(Beginning of DATA TO EXAMINE)

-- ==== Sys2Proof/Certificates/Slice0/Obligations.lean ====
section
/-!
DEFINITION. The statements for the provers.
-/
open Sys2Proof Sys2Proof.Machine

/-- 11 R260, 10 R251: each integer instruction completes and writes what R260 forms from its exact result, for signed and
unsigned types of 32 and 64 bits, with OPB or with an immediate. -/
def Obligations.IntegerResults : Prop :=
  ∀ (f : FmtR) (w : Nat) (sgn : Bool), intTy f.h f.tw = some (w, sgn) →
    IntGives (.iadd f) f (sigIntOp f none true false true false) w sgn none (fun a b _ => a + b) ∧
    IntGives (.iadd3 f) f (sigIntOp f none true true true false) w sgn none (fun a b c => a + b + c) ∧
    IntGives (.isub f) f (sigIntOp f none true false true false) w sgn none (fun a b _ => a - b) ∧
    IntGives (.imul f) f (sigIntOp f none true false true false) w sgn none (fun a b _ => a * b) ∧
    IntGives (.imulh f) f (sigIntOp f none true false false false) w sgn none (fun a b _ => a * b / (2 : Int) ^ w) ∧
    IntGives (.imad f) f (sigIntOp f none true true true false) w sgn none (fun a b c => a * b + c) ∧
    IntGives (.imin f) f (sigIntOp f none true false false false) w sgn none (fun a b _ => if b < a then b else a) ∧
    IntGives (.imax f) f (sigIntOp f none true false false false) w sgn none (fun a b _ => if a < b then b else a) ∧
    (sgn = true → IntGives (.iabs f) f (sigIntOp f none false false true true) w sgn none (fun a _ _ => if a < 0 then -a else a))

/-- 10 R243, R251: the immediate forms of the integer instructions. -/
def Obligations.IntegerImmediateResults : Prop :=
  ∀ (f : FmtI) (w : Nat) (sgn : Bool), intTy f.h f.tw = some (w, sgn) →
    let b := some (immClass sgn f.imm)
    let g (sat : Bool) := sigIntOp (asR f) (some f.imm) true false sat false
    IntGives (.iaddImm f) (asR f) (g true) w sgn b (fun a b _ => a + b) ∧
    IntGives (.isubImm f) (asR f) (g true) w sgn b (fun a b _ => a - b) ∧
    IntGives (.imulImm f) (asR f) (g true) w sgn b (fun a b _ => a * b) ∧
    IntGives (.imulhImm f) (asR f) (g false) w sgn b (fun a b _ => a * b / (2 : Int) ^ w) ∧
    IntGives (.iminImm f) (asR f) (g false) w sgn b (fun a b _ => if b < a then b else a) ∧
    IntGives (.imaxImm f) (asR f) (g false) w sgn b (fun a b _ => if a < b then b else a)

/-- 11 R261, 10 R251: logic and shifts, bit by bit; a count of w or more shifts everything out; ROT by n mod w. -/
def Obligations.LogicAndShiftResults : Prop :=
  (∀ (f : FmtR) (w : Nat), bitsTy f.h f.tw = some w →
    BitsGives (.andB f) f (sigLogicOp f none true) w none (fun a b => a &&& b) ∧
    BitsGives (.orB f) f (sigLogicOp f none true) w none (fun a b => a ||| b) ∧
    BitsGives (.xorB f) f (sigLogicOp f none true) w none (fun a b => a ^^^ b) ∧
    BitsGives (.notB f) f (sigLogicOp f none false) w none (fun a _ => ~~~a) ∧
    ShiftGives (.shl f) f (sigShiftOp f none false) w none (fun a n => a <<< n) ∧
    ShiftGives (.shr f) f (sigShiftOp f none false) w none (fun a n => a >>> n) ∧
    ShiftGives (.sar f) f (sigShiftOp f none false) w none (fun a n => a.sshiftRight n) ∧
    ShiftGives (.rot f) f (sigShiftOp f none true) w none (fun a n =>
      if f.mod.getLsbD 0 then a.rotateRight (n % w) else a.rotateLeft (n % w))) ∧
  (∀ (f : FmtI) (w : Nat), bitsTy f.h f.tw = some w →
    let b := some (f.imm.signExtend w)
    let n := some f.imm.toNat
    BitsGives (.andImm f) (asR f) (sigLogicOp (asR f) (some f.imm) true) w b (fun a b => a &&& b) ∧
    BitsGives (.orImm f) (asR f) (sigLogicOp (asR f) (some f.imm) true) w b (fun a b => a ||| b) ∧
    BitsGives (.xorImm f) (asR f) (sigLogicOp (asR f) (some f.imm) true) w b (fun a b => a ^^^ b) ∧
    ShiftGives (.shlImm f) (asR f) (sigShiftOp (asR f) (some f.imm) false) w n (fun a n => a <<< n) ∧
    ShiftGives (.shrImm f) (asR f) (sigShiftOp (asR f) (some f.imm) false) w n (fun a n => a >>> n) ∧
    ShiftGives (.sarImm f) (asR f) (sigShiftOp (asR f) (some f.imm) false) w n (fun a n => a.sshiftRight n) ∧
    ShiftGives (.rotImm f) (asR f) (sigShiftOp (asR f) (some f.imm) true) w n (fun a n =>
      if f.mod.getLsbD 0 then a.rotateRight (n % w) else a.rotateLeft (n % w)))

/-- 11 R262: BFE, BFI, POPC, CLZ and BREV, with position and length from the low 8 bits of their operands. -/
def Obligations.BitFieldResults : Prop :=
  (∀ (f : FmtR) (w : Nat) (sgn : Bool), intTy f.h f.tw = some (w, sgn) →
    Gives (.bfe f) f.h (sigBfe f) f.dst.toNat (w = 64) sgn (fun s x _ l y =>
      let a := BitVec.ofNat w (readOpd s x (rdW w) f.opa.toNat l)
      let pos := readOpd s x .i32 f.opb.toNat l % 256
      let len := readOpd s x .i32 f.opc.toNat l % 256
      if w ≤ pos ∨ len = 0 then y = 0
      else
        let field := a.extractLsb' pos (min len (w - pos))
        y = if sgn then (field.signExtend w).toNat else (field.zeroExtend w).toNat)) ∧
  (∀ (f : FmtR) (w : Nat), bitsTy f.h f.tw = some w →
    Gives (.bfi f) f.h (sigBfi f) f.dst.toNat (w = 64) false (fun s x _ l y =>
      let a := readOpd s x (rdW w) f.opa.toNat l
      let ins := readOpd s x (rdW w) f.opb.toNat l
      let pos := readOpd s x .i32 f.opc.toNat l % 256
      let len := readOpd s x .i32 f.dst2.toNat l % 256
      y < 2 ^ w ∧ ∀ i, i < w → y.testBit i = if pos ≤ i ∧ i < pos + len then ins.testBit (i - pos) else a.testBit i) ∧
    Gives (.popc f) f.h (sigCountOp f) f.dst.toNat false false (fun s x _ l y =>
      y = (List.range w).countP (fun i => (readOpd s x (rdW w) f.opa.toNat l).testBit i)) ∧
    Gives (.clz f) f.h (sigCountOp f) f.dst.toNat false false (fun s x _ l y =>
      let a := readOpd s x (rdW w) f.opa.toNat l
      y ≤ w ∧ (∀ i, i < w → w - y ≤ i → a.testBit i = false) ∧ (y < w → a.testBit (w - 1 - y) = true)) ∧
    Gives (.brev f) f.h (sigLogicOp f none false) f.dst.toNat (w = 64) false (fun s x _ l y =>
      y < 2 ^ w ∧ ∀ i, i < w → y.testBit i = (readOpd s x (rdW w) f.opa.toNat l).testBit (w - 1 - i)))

(End of DATA TO EXAMINE)

▶ WORK TO BE COMPLETED
In the records above, find every line with the word "intTy" and copy it.

▶ ANSWER TO THIS TASK
  ∀ (f : FmtR) (w : Nat) (sgn : Bool), intTy f.h f.tw = some (w, sgn) →
  ∀ (f : FmtI) (w : Nat) (sgn : Bool), intTy f.h f.tw = some (w, sgn) →
  (∀ (f : FmtR) (w : Nat) (sgn : Bool), intTy f.h f.tw = some (w, sgn) →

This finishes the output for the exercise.